:: Exercise brief ::
Take every line of the material below that includes the string "with" and copy it out.

:: Records for the exercise ::
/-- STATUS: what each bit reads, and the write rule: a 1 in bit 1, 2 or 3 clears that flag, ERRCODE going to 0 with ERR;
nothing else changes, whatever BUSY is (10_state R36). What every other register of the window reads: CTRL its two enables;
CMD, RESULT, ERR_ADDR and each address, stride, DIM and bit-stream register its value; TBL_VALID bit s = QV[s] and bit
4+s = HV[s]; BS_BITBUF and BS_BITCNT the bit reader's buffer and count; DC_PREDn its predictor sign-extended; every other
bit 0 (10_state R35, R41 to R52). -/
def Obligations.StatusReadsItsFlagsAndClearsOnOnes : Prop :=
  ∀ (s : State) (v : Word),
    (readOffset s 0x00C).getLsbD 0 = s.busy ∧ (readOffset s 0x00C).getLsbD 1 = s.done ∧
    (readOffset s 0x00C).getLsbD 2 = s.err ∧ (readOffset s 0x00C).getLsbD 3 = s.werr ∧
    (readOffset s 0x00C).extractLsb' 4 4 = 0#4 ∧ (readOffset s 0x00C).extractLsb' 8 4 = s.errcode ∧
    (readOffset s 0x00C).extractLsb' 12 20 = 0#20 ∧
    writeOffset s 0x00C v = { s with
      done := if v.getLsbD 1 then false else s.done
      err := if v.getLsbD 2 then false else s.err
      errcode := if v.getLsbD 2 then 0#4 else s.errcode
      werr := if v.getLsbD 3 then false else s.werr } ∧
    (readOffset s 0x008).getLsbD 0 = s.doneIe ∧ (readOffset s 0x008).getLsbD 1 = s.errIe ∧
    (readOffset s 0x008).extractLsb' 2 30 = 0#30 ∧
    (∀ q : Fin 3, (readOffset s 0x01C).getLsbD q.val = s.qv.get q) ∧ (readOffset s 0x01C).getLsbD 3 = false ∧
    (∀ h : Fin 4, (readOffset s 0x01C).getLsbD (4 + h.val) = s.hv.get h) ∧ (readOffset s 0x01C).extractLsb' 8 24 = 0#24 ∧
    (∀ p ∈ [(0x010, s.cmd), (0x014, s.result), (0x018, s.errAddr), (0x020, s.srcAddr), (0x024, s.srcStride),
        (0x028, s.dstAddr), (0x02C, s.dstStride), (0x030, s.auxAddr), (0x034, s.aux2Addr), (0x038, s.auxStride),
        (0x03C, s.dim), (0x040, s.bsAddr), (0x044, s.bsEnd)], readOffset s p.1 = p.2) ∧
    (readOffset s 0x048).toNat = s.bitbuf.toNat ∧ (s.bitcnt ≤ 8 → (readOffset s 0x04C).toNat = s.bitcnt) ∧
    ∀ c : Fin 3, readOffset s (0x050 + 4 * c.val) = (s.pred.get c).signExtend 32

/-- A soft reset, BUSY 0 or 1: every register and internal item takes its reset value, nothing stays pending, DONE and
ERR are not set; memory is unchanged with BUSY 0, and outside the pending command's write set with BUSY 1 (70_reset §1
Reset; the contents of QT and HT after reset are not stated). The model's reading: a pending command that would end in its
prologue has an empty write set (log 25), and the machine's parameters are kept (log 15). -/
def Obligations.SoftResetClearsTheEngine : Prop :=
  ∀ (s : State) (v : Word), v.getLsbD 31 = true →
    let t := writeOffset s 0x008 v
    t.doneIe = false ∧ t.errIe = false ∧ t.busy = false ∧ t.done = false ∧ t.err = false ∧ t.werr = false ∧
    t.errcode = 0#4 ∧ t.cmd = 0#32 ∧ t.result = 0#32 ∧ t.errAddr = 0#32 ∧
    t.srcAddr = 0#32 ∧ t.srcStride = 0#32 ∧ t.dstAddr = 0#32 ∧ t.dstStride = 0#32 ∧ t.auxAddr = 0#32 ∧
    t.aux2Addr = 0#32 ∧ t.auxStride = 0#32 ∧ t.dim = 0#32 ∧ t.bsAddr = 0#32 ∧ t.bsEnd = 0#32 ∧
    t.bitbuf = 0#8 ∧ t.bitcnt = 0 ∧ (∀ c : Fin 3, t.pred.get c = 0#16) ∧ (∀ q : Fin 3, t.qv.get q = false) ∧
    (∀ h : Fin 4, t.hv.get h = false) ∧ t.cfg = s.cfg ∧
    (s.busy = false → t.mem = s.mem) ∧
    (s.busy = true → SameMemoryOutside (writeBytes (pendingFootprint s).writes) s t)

* * *

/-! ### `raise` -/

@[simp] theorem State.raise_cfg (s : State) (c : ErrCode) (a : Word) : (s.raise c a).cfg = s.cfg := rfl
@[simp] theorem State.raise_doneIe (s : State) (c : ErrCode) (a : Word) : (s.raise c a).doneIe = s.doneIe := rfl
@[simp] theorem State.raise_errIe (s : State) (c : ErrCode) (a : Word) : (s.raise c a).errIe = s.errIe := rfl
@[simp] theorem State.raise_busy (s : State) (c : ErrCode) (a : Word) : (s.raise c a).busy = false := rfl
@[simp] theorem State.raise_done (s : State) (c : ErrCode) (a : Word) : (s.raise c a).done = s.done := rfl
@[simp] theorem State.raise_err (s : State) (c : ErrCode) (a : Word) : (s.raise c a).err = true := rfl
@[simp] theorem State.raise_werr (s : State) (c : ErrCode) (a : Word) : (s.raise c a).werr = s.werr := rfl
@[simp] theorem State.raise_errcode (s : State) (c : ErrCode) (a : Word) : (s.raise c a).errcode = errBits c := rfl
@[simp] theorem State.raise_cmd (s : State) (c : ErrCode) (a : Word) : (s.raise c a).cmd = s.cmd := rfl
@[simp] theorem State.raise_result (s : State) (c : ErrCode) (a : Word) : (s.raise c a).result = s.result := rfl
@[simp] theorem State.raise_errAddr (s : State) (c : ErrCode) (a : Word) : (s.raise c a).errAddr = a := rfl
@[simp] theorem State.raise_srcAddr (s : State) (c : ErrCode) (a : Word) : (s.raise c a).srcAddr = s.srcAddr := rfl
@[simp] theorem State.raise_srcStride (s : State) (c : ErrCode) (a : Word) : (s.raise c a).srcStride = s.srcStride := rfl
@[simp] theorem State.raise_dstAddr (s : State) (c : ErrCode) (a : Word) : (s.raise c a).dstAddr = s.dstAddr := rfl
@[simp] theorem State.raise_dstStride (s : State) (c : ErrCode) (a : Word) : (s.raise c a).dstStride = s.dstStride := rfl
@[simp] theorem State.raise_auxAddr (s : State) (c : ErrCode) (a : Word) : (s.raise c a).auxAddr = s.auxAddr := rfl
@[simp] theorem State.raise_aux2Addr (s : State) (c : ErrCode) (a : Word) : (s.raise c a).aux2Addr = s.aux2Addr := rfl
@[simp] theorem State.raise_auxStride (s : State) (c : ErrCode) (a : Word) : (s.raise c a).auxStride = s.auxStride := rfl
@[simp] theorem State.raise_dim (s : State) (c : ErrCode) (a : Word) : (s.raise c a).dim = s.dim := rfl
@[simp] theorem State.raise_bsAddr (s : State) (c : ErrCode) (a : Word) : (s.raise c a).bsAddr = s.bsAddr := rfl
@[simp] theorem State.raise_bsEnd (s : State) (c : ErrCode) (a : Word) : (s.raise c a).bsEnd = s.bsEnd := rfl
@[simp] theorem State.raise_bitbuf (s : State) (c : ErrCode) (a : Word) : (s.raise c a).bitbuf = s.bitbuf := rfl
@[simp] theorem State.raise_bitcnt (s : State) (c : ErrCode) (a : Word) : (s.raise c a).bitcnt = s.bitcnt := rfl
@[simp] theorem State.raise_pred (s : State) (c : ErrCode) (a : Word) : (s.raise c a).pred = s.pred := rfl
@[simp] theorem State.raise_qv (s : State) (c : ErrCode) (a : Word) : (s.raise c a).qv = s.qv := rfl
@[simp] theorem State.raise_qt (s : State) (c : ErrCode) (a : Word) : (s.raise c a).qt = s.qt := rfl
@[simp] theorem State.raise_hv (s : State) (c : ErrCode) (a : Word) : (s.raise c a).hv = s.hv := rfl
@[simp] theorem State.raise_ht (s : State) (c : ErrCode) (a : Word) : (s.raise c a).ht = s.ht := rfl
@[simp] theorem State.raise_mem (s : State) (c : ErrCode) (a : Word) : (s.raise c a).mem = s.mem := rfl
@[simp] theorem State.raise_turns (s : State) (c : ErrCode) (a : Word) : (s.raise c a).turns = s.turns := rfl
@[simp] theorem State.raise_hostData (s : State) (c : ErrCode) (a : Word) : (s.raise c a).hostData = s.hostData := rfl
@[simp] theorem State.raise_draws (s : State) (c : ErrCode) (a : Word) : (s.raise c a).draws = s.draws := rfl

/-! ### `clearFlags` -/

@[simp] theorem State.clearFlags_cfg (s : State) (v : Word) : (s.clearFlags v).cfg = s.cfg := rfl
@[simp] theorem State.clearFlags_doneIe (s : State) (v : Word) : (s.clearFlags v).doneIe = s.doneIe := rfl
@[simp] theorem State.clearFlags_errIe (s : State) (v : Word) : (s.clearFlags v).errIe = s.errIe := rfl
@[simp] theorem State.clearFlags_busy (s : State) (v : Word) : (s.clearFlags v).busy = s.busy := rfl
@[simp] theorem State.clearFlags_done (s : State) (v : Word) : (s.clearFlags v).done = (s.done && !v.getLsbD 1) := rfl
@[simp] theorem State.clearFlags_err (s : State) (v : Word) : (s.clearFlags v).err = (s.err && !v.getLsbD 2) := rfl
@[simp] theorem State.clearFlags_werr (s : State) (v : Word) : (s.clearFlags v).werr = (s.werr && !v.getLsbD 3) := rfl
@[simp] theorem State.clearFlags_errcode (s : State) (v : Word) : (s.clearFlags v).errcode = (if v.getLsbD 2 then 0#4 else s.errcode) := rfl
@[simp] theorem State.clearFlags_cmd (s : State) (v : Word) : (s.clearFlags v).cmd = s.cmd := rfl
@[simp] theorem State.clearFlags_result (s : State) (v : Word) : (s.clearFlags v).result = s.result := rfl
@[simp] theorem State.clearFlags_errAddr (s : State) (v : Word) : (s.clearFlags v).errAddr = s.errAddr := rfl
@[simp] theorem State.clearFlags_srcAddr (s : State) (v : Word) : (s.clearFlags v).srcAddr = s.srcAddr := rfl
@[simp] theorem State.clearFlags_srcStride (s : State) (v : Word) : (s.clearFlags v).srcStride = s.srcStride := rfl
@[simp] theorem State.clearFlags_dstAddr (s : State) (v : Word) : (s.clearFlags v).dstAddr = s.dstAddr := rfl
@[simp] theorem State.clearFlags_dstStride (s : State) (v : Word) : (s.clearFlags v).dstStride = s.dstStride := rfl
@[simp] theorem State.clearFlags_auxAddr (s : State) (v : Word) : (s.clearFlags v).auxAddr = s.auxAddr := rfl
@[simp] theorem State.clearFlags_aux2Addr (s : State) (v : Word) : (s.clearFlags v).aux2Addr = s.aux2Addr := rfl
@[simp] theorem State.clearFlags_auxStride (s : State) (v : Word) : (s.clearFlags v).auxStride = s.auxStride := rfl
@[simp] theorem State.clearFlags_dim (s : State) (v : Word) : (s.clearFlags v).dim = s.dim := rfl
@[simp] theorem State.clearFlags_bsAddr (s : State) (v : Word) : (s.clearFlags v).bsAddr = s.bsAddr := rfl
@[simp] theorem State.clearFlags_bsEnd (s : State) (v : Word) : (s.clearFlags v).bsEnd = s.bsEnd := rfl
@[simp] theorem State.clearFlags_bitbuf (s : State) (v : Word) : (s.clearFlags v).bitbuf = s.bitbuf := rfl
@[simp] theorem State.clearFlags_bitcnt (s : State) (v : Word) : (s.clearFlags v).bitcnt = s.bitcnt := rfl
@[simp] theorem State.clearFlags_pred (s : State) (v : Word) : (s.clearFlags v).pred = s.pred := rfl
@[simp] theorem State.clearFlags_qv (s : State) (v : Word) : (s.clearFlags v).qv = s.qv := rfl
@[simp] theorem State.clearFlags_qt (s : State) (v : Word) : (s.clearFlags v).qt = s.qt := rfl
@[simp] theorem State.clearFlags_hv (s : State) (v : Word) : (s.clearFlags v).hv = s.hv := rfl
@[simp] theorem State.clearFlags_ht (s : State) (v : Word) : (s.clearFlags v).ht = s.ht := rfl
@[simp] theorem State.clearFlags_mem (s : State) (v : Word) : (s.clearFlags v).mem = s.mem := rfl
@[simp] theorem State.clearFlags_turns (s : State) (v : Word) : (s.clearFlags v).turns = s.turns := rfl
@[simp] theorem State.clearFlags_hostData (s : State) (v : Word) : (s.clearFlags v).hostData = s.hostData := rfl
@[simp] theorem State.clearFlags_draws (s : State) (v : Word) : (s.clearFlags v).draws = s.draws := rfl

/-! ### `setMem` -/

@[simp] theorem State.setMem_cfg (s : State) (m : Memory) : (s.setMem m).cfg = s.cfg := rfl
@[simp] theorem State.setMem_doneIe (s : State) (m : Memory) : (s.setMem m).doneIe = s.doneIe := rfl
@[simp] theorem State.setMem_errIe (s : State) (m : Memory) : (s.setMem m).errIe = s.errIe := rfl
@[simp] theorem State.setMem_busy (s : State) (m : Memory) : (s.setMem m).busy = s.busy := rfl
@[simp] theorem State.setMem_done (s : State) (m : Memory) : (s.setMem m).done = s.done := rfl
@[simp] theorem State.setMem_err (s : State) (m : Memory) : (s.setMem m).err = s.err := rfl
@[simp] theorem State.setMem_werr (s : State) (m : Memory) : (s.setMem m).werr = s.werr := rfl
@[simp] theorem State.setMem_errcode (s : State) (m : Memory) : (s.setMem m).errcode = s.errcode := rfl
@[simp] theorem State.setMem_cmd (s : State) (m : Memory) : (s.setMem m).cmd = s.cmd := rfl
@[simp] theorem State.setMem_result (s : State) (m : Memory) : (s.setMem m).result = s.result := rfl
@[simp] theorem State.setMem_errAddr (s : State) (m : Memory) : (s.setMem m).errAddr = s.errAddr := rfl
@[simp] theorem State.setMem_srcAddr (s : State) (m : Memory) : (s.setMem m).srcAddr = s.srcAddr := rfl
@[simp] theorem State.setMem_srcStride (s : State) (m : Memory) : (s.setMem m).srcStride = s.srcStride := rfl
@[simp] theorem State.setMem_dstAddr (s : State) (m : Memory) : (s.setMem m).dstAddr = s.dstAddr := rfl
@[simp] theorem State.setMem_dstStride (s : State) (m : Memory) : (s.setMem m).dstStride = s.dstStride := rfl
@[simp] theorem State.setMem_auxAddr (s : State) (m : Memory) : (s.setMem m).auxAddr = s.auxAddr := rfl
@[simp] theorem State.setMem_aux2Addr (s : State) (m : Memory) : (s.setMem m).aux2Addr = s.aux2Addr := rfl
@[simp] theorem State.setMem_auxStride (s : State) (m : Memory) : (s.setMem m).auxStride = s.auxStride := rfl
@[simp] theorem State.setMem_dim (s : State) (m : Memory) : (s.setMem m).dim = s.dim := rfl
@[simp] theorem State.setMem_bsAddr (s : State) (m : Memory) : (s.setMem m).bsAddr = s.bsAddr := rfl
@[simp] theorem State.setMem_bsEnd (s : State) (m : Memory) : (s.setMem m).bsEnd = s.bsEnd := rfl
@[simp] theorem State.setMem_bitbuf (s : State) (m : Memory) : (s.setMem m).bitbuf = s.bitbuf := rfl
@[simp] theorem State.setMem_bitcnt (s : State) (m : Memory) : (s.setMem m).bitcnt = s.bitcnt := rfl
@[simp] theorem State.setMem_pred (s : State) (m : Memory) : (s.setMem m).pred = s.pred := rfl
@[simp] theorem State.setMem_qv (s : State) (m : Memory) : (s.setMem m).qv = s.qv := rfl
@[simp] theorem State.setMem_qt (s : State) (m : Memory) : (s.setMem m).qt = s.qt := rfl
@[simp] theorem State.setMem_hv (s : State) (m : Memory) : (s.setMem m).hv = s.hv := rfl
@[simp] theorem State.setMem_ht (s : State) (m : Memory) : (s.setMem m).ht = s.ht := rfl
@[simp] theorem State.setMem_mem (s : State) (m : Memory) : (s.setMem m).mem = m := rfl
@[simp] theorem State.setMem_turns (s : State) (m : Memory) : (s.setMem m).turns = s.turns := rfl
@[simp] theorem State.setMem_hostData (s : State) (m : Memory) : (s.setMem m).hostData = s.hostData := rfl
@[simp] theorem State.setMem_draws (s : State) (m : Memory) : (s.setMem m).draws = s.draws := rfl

:: Answer below ::
/-- STATUS: what each bit reads, and the write rule: a 1 in bit 1, 2 or 3 clears that flag, ERRCODE going to 0 with ERR;
    writeOffset s 0x00C v = { s with
ERR are not set; memory is unchanged with BUSY 0, and outside the pending command's write set with BUSY 1 (70_reset §1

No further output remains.